Dataset records
-- ==== Sys2Proof/Certificates/Slice0/Obligations.lean ====
section
/-! DEFINITION. The statements for the provers. Most say the next state as an equation, which is also the
frame: what the right-hand side does not change stays as it was. -/

open Sys2Proof Sys2Proof.Machine

/-! ## Steps, resets and pins -/

/-- A step takes the command at the front of the queue and runs it with the queue's rest. -/
def Obligations.StepTakesTheFrontCommand : Prop :=
  ∀ (s : State) (i : Instr) (rest : List Instr), s.pending = i :: rest → step s = exec i { s with pending := rest }

/-- With no command waiting a step takes the oldest internal event, or lets one reference clock period pass: the
prescaler counts, its return to 0 is a scan expiry, and RESET holds it (R133, R159). That this happens while no
command waits, and the order of events, are the model's choice (log entries 1 and 2). -/
def Obligations.IdleStepTakesAnEventOrAClockPeriod : Prop :=
  ∀ s : State, s.pending = [] →
    (∀ e rest, s.events = e :: rest → step s = .next (({ s with events := rest } : State).takeEvent e)) ∧
    (s.events = [] → s.pins.resetLow = true → step s = .next s) ∧
    (s.events = [] → s.running → s.prescaler + 1 < 2 ^ s.tree.p →
      step s = .next { s with prescaler := s.prescaler + 1 }) ∧
    (s.events = [] → s.running → 2 ^ s.tree.p ≤ s.prescaler + 1 → step s = exec .scanExpiry s)

/-- The values the manual gives after a full reset (R38, R63, R65, R107, R133, R161, Tables 1-3 and 11-3): the request
buffer is empty with no transaction begun and no RESTART armed (R160, R161), no internal event waits, and the hunt of
each link starts afresh (R162). The levels of the pins, the empty queue of commands and the empty
list of records sent are the model's choice (DESIGN CHOICE, log entry 14), and so is the list of internal events (log
entry 1). -/
def Obligations.ResetLeavesTheInitialValues : Prop :=
  State.reset.registry = [] ∧ State.reset.retention = [] ∧ State.reset.freeCount = 511 ∧
    State.reset.fullLatch = false ∧ State.reset.firstError = none ∧ State.reset.table = [] ∧
    State.reset.waiting = [] ∧ State.reset.pendingFullLatch = false ∧ State.reset.notices = [] ∧
    State.reset.overflow = false ∧ State.reset.attention = false ∧ State.reset.prescaler = 0 ∧
    State.reset.events = [] ∧ State.reset.port = ⟨.idle, none⟩ ∧
    State.reset.pending = [] ∧ State.reset.pins = ⟨false, false, false⟩ ∧
    State.reset.tree.values = [77760, 21773, 420000, 0, 124416, 64, 256, 31, 480, 320, 2, 8, 4, 2, 4, 16, 48] ++
      [2, 20, 3, 24, 48, 1, 0, 0] ∧
    ∀ c, (State.reset.chan c).link = .down ∧ (State.reset.chan c).silence = 0 ∧
      (State.reset.chan c).cycleSeen = false ∧ (State.reset.chan c).rx = [] ∧ (State.reset.chan c).tx = [] ∧
      (State.reset.chan c).roster = [] ∧ (State.reset.chan c).offer = none ∧ (State.reset.chan c).rangeQ = [] ∧
      (State.reset.chan c).gaps = [] ∧ (State.reset.chan c).lapsed = [] ∧ (State.reset.chan c).tagCtr = 0 ∧
      (State.reset.chan c).declineStreak = 0 ∧ (State.reset.chan c).starved = false ∧
      (State.reset.chan c).due = false ∧ (State.reset.chan c).dueAge = 0 ∧ (State.reset.chan c).periodCtr = 0 ∧
      (State.reset.chan c).quietPending = false ∧ (State.reset.chan c).mode = .off ∧
      (State.reset.chan c).period = 8000 ∧ (State.reset.chan c).skew = 0 ∧ (State.reset.chan c).outq = [] ∧
      ∀ k, (State.reset.chan c).tally k = 0

/-- The state after a full reset meets every law of Sys2Proof/Safety.lean. -/
def Obligations.ResetMeetsEveryLaw : Prop :=
  QueueLaw State.reset ∧ SettingsLaw State.reset ∧ HandleLaw State.reset ∧ FillLaw State.reset ∧
    RetentionLaw State.reset ∧ MarkLaw State.reset ∧ DriftLaw State.reset ∧ GapLaw State.reset ∧
    SpanLaw State.reset ∧ RosterLaw State.reset ∧ RangeWorkLaw State.reset ∧ LinkLaw State.reset ∧ State.reset.allSound

/-- POWER_UP takes a full reset whatever the KEEP strap (R159); RESET_ASSERT abandons the transaction and an
armed RESTART; RESET_RELEASE takes one reset by the KEEP strap, and does nothing when RESET was not asserted. The
pins, the waiting commands and the records already sent are not the controller's to reset (log entry 14). -/
def Obligations.PowerAndResetPinsTakeTheirResets : Prop :=
  ∀ s : State,
    exec .powerUp s = .next { State.reset with
      pins := s.pins
      pending := s.pending
      chans := ⟨{ ChanState.reset with tx := (s.chan .c0).tx }, { ChanState.reset with tx := (s.chan .c1).tx },
        { ChanState.reset with tx := (s.chan .c2).tx }, { ChanState.reset with tx := (s.chan .c3).tx }⟩ } ∧
    exec .resetAssert s = .next { s with
      pins := { s.pins with resetLow := true }
      port := { txn := .idle, armed := none } } ∧
    (s.pins.resetLow = true → exec (.resetRelease false) s =
      exec .powerUp { s with pins := { s.pins with resetLow := false, keep := false } }) ∧
    (s.pins.resetLow = true → exec (.resetRelease true) s =
      .next (({ s with pins := { s.pins with resetLow := false, keep := true } } : State).keepTreeRestart 1)) ∧
    (s.running → ∀ keep, exec (.resetRelease keep) s = .next s)

/-- While RESET is asserted no channel link record, no byte of either link, no request and no scan expiry is taken, and
no part of a service or of a scan that is given by itself (R159; log entry 3). -/
def Obligations.NothingIsTakenWhileResetIsAsserted : Prop :=
  ∀ (s : State) (i : Instr), s.pins.resetLow = true →
    (linkRecord i).isSome = true ∨ (requestBytes i).isSome = true ∨ i = .scanExpiry ∨
      (∃ c bytes, i = .linkDefectCheck c bytes) ∨ (∃ c k body, i = .linkDefectRecord c k body) ∨
      (∃ bytes, i = .unknown bytes) ∨ (∃ c n, i = .gapLapse c n ∨ i = .offerExpiry c n) ∨
      (∃ c, i = .censusPeriodDue c ∨ i = .silenceTimeout c) ∨ (∃ h, i = .lost h ∨ i = .retentionExpiry h) ∨
      (∃ m, i = .pendingExpired m) →
    exec i s = .next s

What you have to do:
Transcribe all of the records exactly.

Result for this exercise:
-- ==== Sys2Proof/Certificates/Slice0/Obligations.lean ====
section
/-! DEFINITION. The statements for the provers. Most say the next state as an equation, which is also the
frame: what the right-hand side does not change stays as it was. -/

open Sys2Proof Sys2Proof.Machine

/-! ## Steps, resets and pins -/

/-- A step takes the command at the front of the queue and runs it with the queue's rest. -/
def Obligations.StepTakesTheFrontCommand : Prop :=
  ∀ (s : State) (i : Instr) (rest : List Instr), s.pending = i :: rest → step s = exec i { s with pending := rest }

/-- With no command waiting a step takes the oldest internal event, or lets one reference clock period pass: the
prescaler counts, its return to 0 is a scan expiry, and RESET holds it (R133, R159). That this happens while no
command waits, and the order of events, are the model's choice (log entries 1 and 2). -/
def Obligations.IdleStepTakesAnEventOrAClockPeriod : Prop :=
  ∀ s : State, s.pending = [] →
    (∀ e rest, s.events = e :: rest → step s = .next (({ s with events := rest } : State).takeEvent e)) ∧
    (s.events = [] → s.pins.resetLow = true → step s = .next s) ∧
    (s.events = [] → s.running → s.prescaler + 1 < 2 ^ s.tree.p →
      step s = .next { s with prescaler := s.prescaler + 1 }) ∧
    (s.events = [] → s.running → 2 ^ s.tree.p ≤ s.prescaler + 1 → step s = exec .scanExpiry s)

/-- The values the manual gives after a full reset (R38, R63, R65, R107, R133, R161, Tables 1-3 and 11-3): the request
buffer is empty with no transaction begun and no RESTART armed (R160, R161), no internal event waits, and the hunt of
each link starts afresh (R162). The levels of the pins, the empty queue of commands and the empty
list of records sent are the model's choice (DESIGN CHOICE, log entry 14), and so is the list of internal events (log
entry 1). -/
def Obligations.ResetLeavesTheInitialValues : Prop :=
  State.reset.registry = [] ∧ State.reset.retention = [] ∧ State.reset.freeCount = 511 ∧
    State.reset.fullLatch = false ∧ State.reset.firstError = none ∧ State.reset.table = [] ∧
    State.reset.waiting = [] ∧ State.reset.pendingFullLatch = false ∧ State.reset.notices = [] ∧
    State.reset.overflow = false ∧ State.reset.attention = false ∧ State.reset.prescaler = 0 ∧
    State.reset.events = [] ∧ State.reset.port = ⟨.idle, none⟩ ∧
    State.reset.pending = [] ∧ State.reset.pins = ⟨false, false, false⟩ ∧
    State.reset.tree.values = [77760, 21773, 420000, 0, 124416, 64, 256, 31, 480, 320, 2, 8, 4, 2, 4, 16, 48] ++
      [2, 20, 3, 24, 48, 1, 0, 0] ∧
    ∀ c, (State.reset.chan c).link = .down ∧ (State.reset.chan c).silence = 0 ∧
      (State.reset.chan c).cycleSeen = false ∧ (State.reset.chan c).rx = [] ∧ (State.reset.chan c).tx = [] ∧
      (State.reset.chan c).roster = [] ∧ (State.reset.chan c).offer = none ∧ (State.reset.chan c).rangeQ = [] ∧
      (State.reset.chan c).gaps = [] ∧ (State.reset.chan c).lapsed = [] ∧ (State.reset.chan c).tagCtr = 0 ∧
      (State.reset.chan c).declineStreak = 0 ∧ (State.reset.chan c).starved = false ∧
      (State.reset.chan c).due = false ∧ (State.reset.chan c).dueAge = 0 ∧ (State.reset.chan c).periodCtr = 0 ∧
      (State.reset.chan c).quietPending = false ∧ (State.reset.chan c).mode = .off ∧
      (State.reset.chan c).period = 8000 ∧ (State.reset.chan c).skew = 0 ∧ (State.reset.chan c).outq = [] ∧
      ∀ k, (State.reset.chan c).tally k = 0

/-- The state after a full reset meets every law of Sys2Proof/Safety.lean. -/
def Obligations.ResetMeetsEveryLaw : Prop :=
  QueueLaw State.reset ∧ SettingsLaw State.reset ∧ HandleLaw State.reset ∧ FillLaw State.reset ∧
    RetentionLaw State.reset ∧ MarkLaw State.reset ∧ DriftLaw State.reset ∧ GapLaw State.reset ∧
    SpanLaw State.reset ∧ RosterLaw State.reset ∧ RangeWorkLaw State.reset ∧ LinkLaw State.reset ∧ State.reset.allSound

/-- POWER_UP takes a full reset whatever the KEEP strap (R159); RESET_ASSERT abandons the transaction and an
armed RESTART; RESET_RELEASE takes one reset by the KEEP strap, and does nothing when RESET was not asserted. The
pins, the waiting commands and the records already sent are not the controller's to reset (log entry 14). -/
def Obligations.PowerAndResetPinsTakeTheirResets : Prop :=
  ∀ s : State,
    exec .powerUp s = .next { State.reset with
      pins := s.pins
      pending := s.pending
      chans := ⟨{ ChanState.reset with tx := (s.chan .c0).tx }, { ChanState.reset with tx := (s.chan .c1).tx },
        { ChanState.reset with tx := (s.chan .c2).tx }, { ChanState.reset with tx := (s.chan .c3).tx }⟩ } ∧
    exec .resetAssert s = .next { s with
      pins := { s.pins with resetLow := true }
      port := { txn := .idle, armed := none } } ∧
    (s.pins.resetLow = true → exec (.resetRelease false) s =
      exec .powerUp { s with pins := { s.pins with resetLow := false, keep := false } }) ∧
    (s.pins.resetLow = true → exec (.resetRelease true) s =
      .next (({ s with pins := { s.pins with resetLow := false, keep := true } } : State).keepTreeRestart 1)) ∧
    (s.running → ∀ keep, exec (.resetRelease keep) s = .next s)

/-- While RESET is asserted no channel link record, no byte of either link, no request and no scan expiry is taken, and
no part of a service or of a scan that is given by itself (R159; log entry 3). -/
def Obligations.NothingIsTakenWhileResetIsAsserted : Prop :=
  ∀ (s : State) (i : Instr), s.pins.resetLow = true →
    (linkRecord i).isSome = true ∨ (requestBytes i).isSome = true ∨ i = .scanExpiry ∨
      (∃ c bytes, i = .linkDefectCheck c bytes) ∨ (∃ c k body, i = .linkDefectRecord c k body) ∨
      (∃ bytes, i = .unknown bytes) ∨ (∃ c n, i = .gapLapse c n ∨ i = .offerExpiry c n) ∨
      (∃ c, i = .censusPeriodDue c ∨ i = .silenceTimeout c) ∨ (∃ h, i = .lost h ∨ i = .retentionExpiry h) ∨
      (∃ m, i = .pendingExpired m) →
    exec i s = .next s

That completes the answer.